Facebook hit 2.85 billion monthly active users, or MAUs, last quarter (up 10%) and 1.88 billion daily users (up 8%) as ad-driven revenue surged 48% to $26.2 billion, crushing forecasts.
Earnings per share of $3.30 — up 93% – were also a beat as the social media giant’s advertising muscle powers through the cloud of antitrust lawsuits, Congressional critics and heat from Apple CEO Tim Cook — as that tech reports dueling quarterly earnings this afternoon.
Shares surged, up 6.3% in late trading.
Facebook’s numbers were a beat but not a surprise after stellar digital ad sales reported by Google yesterday and by Snap last week showing a strong market.
The numbers come as Congress has taken to regularly calling on CEO Mark Zuckerberg to testify and defend the company on issues ranging from antitrust and consumer privacy, to destructive algorithms, spreading misinformation, and censorship. An independent advisory board will soon opine on whether or not to reinstate former President Trump, who was banned from the platform after the Capitol riot on Jan. 6.
The Federal Trade Commission and 46 states filed antitrust lawsuits late last year against Facebook accusing it of buying or freezing out small startups to stifle competition. Facebook is fighting the suits.
The company’s most imminent heading is Apple’s recent iPhone software updates that allow users to choose to restrict apps from tracking their data for advertising purposes. The more data that Facebook can collect – on users, including data from non-Facebook sources, the more it can charge advertisers to target them. Zuckerberg has warned that Apple’s move — which requires consumers’ affirmative consent to be tracked — would hurt it but also hit smaller companies that also rely on tracking. Facebook may collect enough data on its own to be okay.

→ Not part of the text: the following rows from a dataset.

/-- 40_checksum.md rules R72 and R74: CK.CLR and then CK.ADD of the bytes of a list in ANY order leave their sum
modulo 2^16 in ACC and nothing else changed, and the output is then `cksum` of the list. -/
def Obligations.EngineComputesTheChecksumInAnyOrder : Prop :=
  ∀ (s : State) (bytes order : List Byte), order.Perm bytes →
    ∃ t : State,
      runOps (.ckClr :: order.map Instr.ckAdd) s = .next t
      ∧ t = { s with acc := BitVec.ofNat 16 (byteSum bytes) }
      ∧ chkOf t.acc = cksum bytes

/-- 40_checksum.md rule R75: if the sums of two byte lists differ by d, their checksums satisfy
`cksum(s') - 0x20 = (cksum(s) - 0x20 + d) mod 64`. -/
def Obligations.ChecksumIncrementLaw : Prop :=
  ∀ (s s' : List Byte) (d : Int), (byteSum s' : Int) = byteSum s + d →
    ((cksum s').toNat : Int) - 0x20 = (((cksum s).toNat : Int) - 0x20 + d) % 64

/-- 30_encoding.md rule R53: at every clock edge without RESET, ACC becomes what the engine operation that FRM drives at
this edge (`ckDriven`) makes of it; FRM drives CK.CLR exactly at the accept of LF, CK.ADD exactly at the accept of NAME,
SP1 and DIG, with the accepted byte, CK.HOLD exactly otherwise, and never CK.RSV. -/
def Obligations.EnginePerformsWhatTheFramerDrives : Prop :=
  ∀ s t : State, s.input.rst = false → step s = .next t →
    (∃ u : State, exec (ckDriven s) s = .next u ∧ t.acc = u.acc)
    ∧ (ckDriven s = .ckClr ↔ s.ph = phLf ∧ s.input.txReady = true)
    ∧ (∀ b, ckDriven s = .ckAdd b ↔
        (s.ph = phName ∨ s.ph = phSp1 ∨ s.ph = phDig) ∧ s.input.txReady = true ∧ offered s = some b)
    ∧ (ckDriven s = .ckHold ↔
        ¬((s.ph = phLf ∨ s.ph = phName ∨ s.ph = phSp1 ∨ s.ph = phDig) ∧ s.input.txReady = true))
    ∧ ckDriven s ≠ .ckRsv

/-! ## The formats -/

/-- 30_encoding.md rule R48 and 41_group_encoder.md rule R90: `dec(v, w)` is w digit bytes, most significant first,
for `v < 10^w` and `1 <= w <= 9`, and has no result for `v >= 10^w`. -/
def Obligations.DecGivesPaddedDigitsOrRefuses : Prop :=
  ∀ v w : Nat, 1 ≤ w → w ≤ 9 →
    (v < 10 ^ w → ∃ ds : List Byte, dec v w = some ds ∧ ds.length = w
      ∧ ∀ k < w, ds[k]? = some (BitVec.ofNat 8 (0x30 + (v / 10 ^ (w - 1 - k)) % 10)))
    ∧ (10 ^ w ≤ v → dec v w = none)

/-- 30_encoding.md rule R46, 41_group_encoder.md rule R80 and 40_checksum.md rule R66: the Data Group of
(name, v, w), byte by byte, with its checksum over name, first space and digits; no result for `v >= 10^w`
(41_group_encoder.md rule R90). -/
def Obligations.DataGroupFormat : Prop :=
  ∀ (name : List Byte) (v w : Nat), name ≠ [] → 1 ≤ w → w ≤ 9 →
    (v < 10 ^ w → ∃ ds : List Byte, ∃ c : Byte,
      dec v w = some ds
      ∧ c.toNat = byteSum (name ++ [0x20] ++ ds) % 64 + 0x20
      ∧ group name v w = some ([0x0A] ++ (name ++ [0x20] ++ ds) ++ [0x20, c, 0x0D])
      ∧ ∀ gr, group name v w = some gr → gr.length = name.length + w + 5)
    ∧ (10 ^ w ≤ v → group name v w = none)

/-- 30_encoding.md rules R47 and R57, 42_framer.md rule R100: a Frame is STX, the five Data Groups in index order,
ETX; the groups have 18, 18, 18, 13 and 14 bytes and the Frame 83. -/
def Obligations.FrameFormat : Prop :=
  ∀ c : Counters, CountersInRange c →
    ∃ g0 g1 g2 g3 g4 : List Byte,
      group [0x42, 0x41, 0x53, 0x45] c.base.toNat 9 = some g0
      ∧ group [0x48, 0x43, 0x48, 0x43] c.hchc.toNat 9 = some g1
      ∧ group [0x48, 0x43, 0x48, 0x50] c.hchp.toNat 9 = some g2
      ∧ group [0x49, 0x49, 0x4E, 0x53, 0x54] c.iinst.toNat 3 = some g3
      ∧ group [0x50, 0x41, 0x50, 0x50] c.papp.toNat 5 = some g4
      ∧ frame c = some ([0x02] ++ g0 ++ g1 ++ g2 ++ g3 ++ g4 ++ [0x03])
      ∧ g0.length = 18 ∧ g1.length = 18 ∧ g2.length = 18 ∧ g3.length = 13 ∧ g4.length = 14
      ∧ ([0x02] ++ g0 ++ g1 ++ g2 ++ g3 ++ g4 ++ [0x03] : List Byte).length = 83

However, on a conference call Zuckerberg frequently steered the conversation to non-ad businesses like AR and VR and e-commerce that are still in development stage and they’ll continue to invest heavily in. Execs denied the focus was related to Apple’s new operating system. And they skirted an analyst question about whether the company would need to buy a studio, “or studios” for a pipeline of VR content.
“Content is definitely a part of this. We have a team that is focused on first-party, second-party and third-party content and partnerships with studios and that is certainly a big part of this,” Zuckerberg said.